Third, coverage must be portable. A worker’s health insurance should follow the worker, not the platform. This requires integration with the National Identification Number (NIN) system and a centralised enrolment database that transcends individual employers.
Fourth, the quality of care must match the promise of coverage. There is no dignity in an insurance card that opens the door to a clinic with no doctor, no drugs, and no electricity. The NHIA must link enrolment to facility accreditation standards that are actually enforced.
Fifth, and most importantly, we must resist the temptation to treat this as a compliance box to be ticked. The measure of success is not the number of drivers enrolled. It is whether Femi Oladipo, the next time he feels chest pain, can walk into a hospital without fear — without having to sleep in his car for two weeks to earn the right to be treated.
A Final Thought
The future of work has already arrived in Nigeria. A driver accepts a ride because an algorithm tells him to. A courier races through traffic because an app rewards speed.
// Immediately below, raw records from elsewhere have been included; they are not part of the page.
/-- R103: the codes 0 to 3, in the order of the enumeration. -/
theorem test_answerCode :
    [AnswerExpectation.none, .maybe, .required, .error].map answerCode = [0, 1, 2, 3] ∧
    [0, 1, 2, 3].map answerOfCode = [AnswerExpectation.none, .maybe, .required, .error] := by decide

/-- R107: `TX 0x01 0x90`, without callback and option (R231's example). -/
theorem test_txLine : txLine defaultParams 0x01 0x90 none none = .op .evt8 [0x40, 0x01, 0x90, 0, 0] := by decide

/-- R8, U16: a platform whose options are words of two bytes and whose callbacks are two handles. -/
theorem test_handleTypes :
    let p := { defaultParams with cbT := .oneOf [1] [[2]], optT := .width 2 }
    messageTyped p (newMessage 0x01 0x90 (some [2]) [0, 7]) = true ∧ messageTyped p (newMessage 0x01 0x90 none [7]) = false ∧
    messageTyped p (newMessage 0x01 0x90 (some [3]) [0, 7]) = false ∧ (State.resetWith p).cur.opt = [0, 0] := by decide

/-- R101: state nibble, then event code. -/
theorem test_decode_xt12_xmt : decodes .xt12
    [([0, 0x20], .xmtIdleStart), ([1, 0x22], .xmtWaitXmtDoneManxmtdone), ([1, 0x24], .xmtWaitXmtDoneManrcveror),
     ([1, 0x21], .xmtWaitXmtDoneTimeout), ([2, 0x23], .xmtWaitXmtEchoManrcvdone),
     ([2, 0x24], .xmtWaitXmtEchoManrcveror), ([2, 0x21], .xmtWaitXmtEchoTimeout),
     ([3, 0x25], .xmtWaitRcvDoneEdgeseen), ([3, 0x23], .xmtWaitRcvDoneManrcvdone),
     ([3, 0x24], .xmtWaitRcvDoneManrcveror), ([3, 0x21], .xmtWaitRcvDoneTimeout),
     ([4, 0x21], .xmtWaitFrameTimeTimeout), ([5, 0x21], .xmtWaitBackFrameTimeTimeout),
     ([1, 0x23], .xmtDefault .waitXmtDone .manrcvdone), ([0, 0x21], .xmtDefault .idle .timeout)] = true := by decide

theorem test_decode_xt12_ctl : decodes .xt12
    [([0, 0x10], .ctlIdleMsgenq), ([1, 0x10], .ctlWaitMsgenq), ([1, 0x11], .ctlWaitXactdone),
     ([0, 0x11], .ctlDefault .idle .xactdone)] = true := by decide

/-- R98, R109: the special rows of `ClassifyAnswer`, and raw levels. -/
theorem test_decode_answer_special : decodes .answer
    [([0xFE, 0xFE], .ansLevel 0xFE 0xFE), ([0xA9, 0x00], .ansSpcMaybeCompare),
     ([0xC7, 0x55], .ansSpcMaybeWriteMemoryLocation 0x55), ([0xBB, 0x00], .ansSpcRequiredQueryShortAddr),
     ([0xB9, 0x07], .ansSpcRequiredVerifyShortAddr 0x07), ([0xA5, 0xFF], .ansSpcNoneInitialise 0xFF),
     ([0xA7, 0x01], .ansSpcNoneRandomise 0x01), ([0xAB, 0x00], .ansSpcNoneWithdraw 0x00),
     ([0xB1, 0x12], .ansSpcNoneSearchaddrh 0x12), ([0xB3, 0x34], .ansSpcNoneSearchaddrm 0x34),
     ([0xB5, 0x56], .ansSpcNoneSearchaddrl 0x56), ([0xB7, 0x03], .ansSpcNoneProgramShortAddr 0x03),
     ([0xC1, 0x06], .ansSpcNoneEnableDeviceType 0x06), ([0xA3, 0x90], .ansSpcNoneDtr 0x90),
     ([0xC3, 0x90], .ansSpcNoneDtr1 0x90), ([0xC5, 0xA0], .ansSpcNoneDtr2 0xA0)] = true := by decide

/-- R98, R109: the query rows of `ClassifyAnswer`, at the ends of their ranges, and the default row in a gap. -/
theorem test_decode_answer_query : decodes .answer
    [([0xFF, 0x90], .ansQRequiredQueryStatus 0xFF), ([0x01, 0x97], .ansQRequiredVersionMinlevel 0x01 0x97),
     ([0x01, 0x9D], .ansQRequiredContentDtr1Dtr2 0x01 0x9D), ([0x81, 0xA0], .ansQRequiredActualLevelFadeRate 0x81 0xA0),
     ([0x01, 0xC5], .ansQRequiredSceneLevelReadMemory 0x01 0xC5), ([0x7F, 0xFF], .ansQRequiredGearTypeExtVersion 0x7F 0xFF),
     ([0x01, 0x96], .ansQMaybeGearPresentMissingShort 0x01 0x96), ([0x01, 0x9B], .ansQMaybePowerFailure 0x01),
     ([0x01, 0xC6], .ansDefault 0x01 0xC6)] = true := by decide

/-- R98, R109: the rows of `ClassifyRepeat`. -/
theorem test_decode_repeat : decodes .again
    [([0xA5, 0x00], .rptInitialise 0x00), ([0xA7, 0x00], .rptRandomise),
     ([0xFF, 0x81], .rptRangeResetEnableWriteMemoryBroadcast 0x81),
     ([0x0B, 0x20], .rptRangeResetEnableWriteMemoryIndividual 0x0B 0x20),
     ([0xFF, 0xE0], .rptRangeRefsyspowerSelectDimCurveBroadcast 0xE0),
     ([0x0B, 0xE3], .rptRangeRefsyspowerSelectDimCurveIndividual 0x0B 0xE3),
     ([0x85, 0x20], .rptDefault 0x85 0x20)] = true := by decide

/-- R104. -/
theorem test_decode_st4 : decodes .st4
    [([0], .stOk), ([1], .stRcvOk), ([2], .stRcvErr), ([3], .stXmtTimeout), ([4], .stBusErr), ([5], .stEchoErr),
     ([6], .stRcvTimeout), ([7], .stBusCol), ([8], .stIllOp), ([9], .stBusMonBad)] = true := by decide

/-- R105: codes that are no operation. -/
theorem test_decode_refuses :
    decode defaultOpc .evt8 [0x26] = .error (.unknownEvent 0x26) ∧
    decode defaultOpc .evt8 [0x30, 0x02] = .error (.badOperand 0x02) ∧
    decode defaultOpc .xt12 [6, 0x21] = .error (.reservedKey 6 0x21) ∧
    decode defaultOpc .xt12 [2, 0x10] = .error (.reservedKey 2 0x10) ∧
    decode defaultOpc .st4 [10] = .error (.reservedStatus 10) ∧
    decode defaultOpc .answer [0x01] = .error .truncated := by decide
A delivery rider postpones treatment because illness means no income.
Technology has transformed the way Nigerians work. The law must now transform the way it protects them. Because a person’s right to healthcare should never depend on whether their employer is a company or an application on a smartphone.
The driver who delivered your lunch deserves to know that if he falls ill, someone will catch him. That is what dignity means.
•Sanu is a Nigerian lawyer and health law scholar. This column breaks down complex health laws for everyday Nigerians.